(Entries shown Opens)
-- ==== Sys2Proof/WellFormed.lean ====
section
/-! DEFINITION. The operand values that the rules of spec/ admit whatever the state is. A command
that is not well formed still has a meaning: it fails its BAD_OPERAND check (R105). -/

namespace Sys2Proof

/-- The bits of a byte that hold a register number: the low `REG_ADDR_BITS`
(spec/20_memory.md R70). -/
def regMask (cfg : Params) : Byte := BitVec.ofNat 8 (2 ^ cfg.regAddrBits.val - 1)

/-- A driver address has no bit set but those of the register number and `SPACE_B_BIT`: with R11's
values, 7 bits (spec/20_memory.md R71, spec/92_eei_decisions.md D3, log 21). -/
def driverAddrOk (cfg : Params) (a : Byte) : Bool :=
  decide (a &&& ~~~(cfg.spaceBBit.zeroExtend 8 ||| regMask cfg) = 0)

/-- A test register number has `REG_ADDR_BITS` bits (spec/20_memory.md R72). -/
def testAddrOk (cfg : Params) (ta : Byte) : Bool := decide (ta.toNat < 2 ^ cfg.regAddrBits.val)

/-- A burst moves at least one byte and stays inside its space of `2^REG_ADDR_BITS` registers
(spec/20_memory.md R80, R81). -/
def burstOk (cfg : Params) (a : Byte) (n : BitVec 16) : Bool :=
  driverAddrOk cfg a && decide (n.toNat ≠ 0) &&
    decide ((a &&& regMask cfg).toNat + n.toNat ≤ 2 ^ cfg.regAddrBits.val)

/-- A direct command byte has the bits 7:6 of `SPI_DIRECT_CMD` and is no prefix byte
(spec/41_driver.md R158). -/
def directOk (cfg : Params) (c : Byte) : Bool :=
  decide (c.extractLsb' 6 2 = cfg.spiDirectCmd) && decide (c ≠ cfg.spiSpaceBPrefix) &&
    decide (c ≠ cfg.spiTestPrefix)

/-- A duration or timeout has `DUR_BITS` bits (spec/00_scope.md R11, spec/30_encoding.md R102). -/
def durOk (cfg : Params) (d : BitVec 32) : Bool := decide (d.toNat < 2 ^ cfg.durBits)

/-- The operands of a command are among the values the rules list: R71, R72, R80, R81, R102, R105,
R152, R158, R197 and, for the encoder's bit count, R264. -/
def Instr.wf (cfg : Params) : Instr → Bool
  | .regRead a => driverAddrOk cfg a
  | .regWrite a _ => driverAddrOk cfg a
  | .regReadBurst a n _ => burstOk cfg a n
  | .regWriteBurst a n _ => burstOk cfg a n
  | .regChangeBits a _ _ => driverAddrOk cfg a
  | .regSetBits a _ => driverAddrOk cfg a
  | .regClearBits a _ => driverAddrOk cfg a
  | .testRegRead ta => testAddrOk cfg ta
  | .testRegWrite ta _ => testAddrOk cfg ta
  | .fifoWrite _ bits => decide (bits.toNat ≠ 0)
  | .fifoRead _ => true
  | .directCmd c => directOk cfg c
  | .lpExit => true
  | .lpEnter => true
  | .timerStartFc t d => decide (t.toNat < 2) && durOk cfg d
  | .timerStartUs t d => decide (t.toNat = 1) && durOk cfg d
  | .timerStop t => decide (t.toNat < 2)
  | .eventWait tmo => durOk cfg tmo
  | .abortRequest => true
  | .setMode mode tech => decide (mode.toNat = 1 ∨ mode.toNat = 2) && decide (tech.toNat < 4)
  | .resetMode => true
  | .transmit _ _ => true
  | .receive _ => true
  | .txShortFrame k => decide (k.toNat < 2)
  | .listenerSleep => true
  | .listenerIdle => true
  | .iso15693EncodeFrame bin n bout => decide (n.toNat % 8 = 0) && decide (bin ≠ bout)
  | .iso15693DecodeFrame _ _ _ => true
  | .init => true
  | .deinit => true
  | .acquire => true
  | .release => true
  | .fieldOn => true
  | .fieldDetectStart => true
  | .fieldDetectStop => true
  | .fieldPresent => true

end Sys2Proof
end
(Entries shown Closes)
### Your objective
From the entries above, copy each line that holds "command".

### Solution below
/-! DEFINITION. The operand values that the rules of spec/ admit whatever the state is. A command
/-- A direct command byte has the bits 7:6 of `SPI_DIRECT_CMD` and is no prefix byte
/-- The operands of a command are among the values the rules list: R71, R72, R80, R81, R102, R105,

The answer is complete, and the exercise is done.